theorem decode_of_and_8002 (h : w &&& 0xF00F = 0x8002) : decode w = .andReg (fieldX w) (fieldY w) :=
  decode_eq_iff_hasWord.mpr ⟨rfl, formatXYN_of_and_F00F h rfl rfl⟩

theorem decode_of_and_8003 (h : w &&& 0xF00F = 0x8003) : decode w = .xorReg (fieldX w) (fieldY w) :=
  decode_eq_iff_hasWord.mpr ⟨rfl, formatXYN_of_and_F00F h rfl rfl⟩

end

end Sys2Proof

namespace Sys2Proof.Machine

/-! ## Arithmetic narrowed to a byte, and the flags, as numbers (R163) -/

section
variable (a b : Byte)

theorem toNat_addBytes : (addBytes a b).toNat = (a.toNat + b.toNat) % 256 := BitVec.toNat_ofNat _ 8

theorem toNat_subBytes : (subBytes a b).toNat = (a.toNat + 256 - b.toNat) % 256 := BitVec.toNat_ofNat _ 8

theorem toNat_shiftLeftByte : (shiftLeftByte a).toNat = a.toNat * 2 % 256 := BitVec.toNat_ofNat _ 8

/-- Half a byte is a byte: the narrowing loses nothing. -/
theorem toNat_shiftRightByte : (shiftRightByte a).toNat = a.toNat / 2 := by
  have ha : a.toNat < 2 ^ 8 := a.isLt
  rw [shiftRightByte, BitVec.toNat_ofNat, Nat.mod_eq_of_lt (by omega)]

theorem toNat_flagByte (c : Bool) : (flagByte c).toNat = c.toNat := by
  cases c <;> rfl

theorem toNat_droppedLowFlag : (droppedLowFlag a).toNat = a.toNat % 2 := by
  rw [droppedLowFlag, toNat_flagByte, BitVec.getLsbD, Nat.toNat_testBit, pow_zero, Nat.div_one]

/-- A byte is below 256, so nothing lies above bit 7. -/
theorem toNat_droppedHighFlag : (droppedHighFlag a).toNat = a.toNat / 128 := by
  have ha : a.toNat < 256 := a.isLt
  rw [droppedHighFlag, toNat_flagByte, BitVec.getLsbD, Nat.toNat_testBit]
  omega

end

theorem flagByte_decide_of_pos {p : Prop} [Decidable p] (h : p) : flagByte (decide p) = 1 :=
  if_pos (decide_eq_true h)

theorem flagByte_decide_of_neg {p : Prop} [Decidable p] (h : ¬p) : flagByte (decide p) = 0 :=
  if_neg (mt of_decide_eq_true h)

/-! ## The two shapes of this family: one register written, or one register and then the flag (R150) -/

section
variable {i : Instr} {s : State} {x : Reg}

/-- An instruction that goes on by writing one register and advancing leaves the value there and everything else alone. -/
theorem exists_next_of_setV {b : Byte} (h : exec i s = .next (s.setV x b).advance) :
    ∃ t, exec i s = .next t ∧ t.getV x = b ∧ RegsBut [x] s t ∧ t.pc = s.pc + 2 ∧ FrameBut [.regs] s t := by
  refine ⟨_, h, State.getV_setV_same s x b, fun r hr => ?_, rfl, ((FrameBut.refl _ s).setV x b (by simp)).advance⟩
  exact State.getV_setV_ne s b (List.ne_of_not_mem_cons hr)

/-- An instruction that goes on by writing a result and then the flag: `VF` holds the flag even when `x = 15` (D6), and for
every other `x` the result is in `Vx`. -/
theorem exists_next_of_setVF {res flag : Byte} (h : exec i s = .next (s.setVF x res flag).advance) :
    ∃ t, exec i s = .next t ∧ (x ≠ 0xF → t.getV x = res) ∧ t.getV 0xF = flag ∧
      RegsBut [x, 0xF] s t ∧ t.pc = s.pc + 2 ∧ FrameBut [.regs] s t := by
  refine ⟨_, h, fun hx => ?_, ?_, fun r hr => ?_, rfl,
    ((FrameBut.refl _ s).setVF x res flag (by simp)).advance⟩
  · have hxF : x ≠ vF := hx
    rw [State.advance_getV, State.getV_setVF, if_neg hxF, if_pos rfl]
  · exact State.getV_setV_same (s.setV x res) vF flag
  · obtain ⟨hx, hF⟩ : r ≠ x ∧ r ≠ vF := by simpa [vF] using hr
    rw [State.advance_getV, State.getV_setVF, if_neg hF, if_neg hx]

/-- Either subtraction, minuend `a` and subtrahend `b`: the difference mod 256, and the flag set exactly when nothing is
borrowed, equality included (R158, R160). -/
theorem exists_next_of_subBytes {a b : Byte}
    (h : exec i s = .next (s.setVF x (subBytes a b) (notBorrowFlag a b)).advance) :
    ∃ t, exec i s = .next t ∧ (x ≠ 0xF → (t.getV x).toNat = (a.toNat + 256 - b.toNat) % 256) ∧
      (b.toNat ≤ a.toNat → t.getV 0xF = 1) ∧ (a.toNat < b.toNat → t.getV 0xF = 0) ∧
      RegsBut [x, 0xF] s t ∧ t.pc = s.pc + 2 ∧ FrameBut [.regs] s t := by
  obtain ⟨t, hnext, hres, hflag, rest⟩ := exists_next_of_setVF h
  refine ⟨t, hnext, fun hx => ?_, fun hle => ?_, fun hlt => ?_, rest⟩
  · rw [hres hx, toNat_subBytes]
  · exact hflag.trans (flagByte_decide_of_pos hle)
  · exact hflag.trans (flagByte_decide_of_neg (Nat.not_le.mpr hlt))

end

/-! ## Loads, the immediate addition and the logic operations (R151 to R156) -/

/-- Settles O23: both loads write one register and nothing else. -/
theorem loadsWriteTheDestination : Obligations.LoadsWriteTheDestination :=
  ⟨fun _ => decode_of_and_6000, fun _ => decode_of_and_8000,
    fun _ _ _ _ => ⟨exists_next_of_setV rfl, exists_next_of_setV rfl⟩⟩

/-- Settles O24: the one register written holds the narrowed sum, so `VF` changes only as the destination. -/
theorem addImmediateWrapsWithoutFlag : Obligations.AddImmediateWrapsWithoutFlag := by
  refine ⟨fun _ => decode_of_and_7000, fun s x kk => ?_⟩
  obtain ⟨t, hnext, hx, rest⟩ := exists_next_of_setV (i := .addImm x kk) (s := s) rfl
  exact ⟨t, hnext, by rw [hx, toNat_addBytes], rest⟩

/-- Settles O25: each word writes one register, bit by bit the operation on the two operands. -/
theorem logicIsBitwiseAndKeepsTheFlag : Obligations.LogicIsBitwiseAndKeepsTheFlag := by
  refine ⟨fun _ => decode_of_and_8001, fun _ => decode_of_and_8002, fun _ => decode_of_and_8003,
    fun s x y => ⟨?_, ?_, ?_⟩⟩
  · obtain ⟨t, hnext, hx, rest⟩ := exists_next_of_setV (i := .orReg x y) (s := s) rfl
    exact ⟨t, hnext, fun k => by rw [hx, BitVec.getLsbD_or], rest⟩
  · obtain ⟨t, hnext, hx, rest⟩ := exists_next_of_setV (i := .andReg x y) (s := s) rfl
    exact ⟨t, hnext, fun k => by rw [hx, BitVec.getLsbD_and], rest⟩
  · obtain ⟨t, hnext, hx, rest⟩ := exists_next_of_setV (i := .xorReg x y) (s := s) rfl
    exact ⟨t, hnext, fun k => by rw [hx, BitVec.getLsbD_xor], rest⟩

* * * *

■ Task directions:
Only the lines from the start of the material through the line containing "above bit 7. -/" belong in the answer, each copied exactly.

■ Answer for this exercise:
theorem decode_of_and_8002 (h : w &&& 0xF00F = 0x8002) : decode w = .andReg (fieldX w) (fieldY w) :=
  decode_eq_iff_hasWord.mpr ⟨rfl, formatXYN_of_and_F00F h rfl rfl⟩

theorem decode_of_and_8003 (h : w &&& 0xF00F = 0x8003) : decode w = .xorReg (fieldX w) (fieldY w) :=
  decode_eq_iff_hasWord.mpr ⟨rfl, formatXYN_of_and_F00F h rfl rfl⟩

end

end Sys2Proof

namespace Sys2Proof.Machine

/-! ## Arithmetic narrowed to a byte, and the flags, as numbers (R163) -/

section
variable (a b : Byte)

theorem toNat_addBytes : (addBytes a b).toNat = (a.toNat + b.toNat) % 256 := BitVec.toNat_ofNat _ 8

theorem toNat_subBytes : (subBytes a b).toNat = (a.toNat + 256 - b.toNat) % 256 := BitVec.toNat_ofNat _ 8

theorem toNat_shiftLeftByte : (shiftLeftByte a).toNat = a.toNat * 2 % 256 := BitVec.toNat_ofNat _ 8

/-- Half a byte is a byte: the narrowing loses nothing. -/
theorem toNat_shiftRightByte : (shiftRightByte a).toNat = a.toNat / 2 := by
  have ha : a.toNat < 2 ^ 8 := a.isLt
  rw [shiftRightByte, BitVec.toNat_ofNat, Nat.mod_eq_of_lt (by omega)]

theorem toNat_flagByte (c : Bool) : (flagByte c).toNat = c.toNat := by
  cases c <;> rfl

theorem toNat_droppedLowFlag : (droppedLowFlag a).toNat = a.toNat % 2 := by
  rw [droppedLowFlag, toNat_flagByte, BitVec.getLsbD, Nat.toNat_testBit, pow_zero, Nat.div_one]

/-- A byte is below 256, so nothing lies above bit 7. -/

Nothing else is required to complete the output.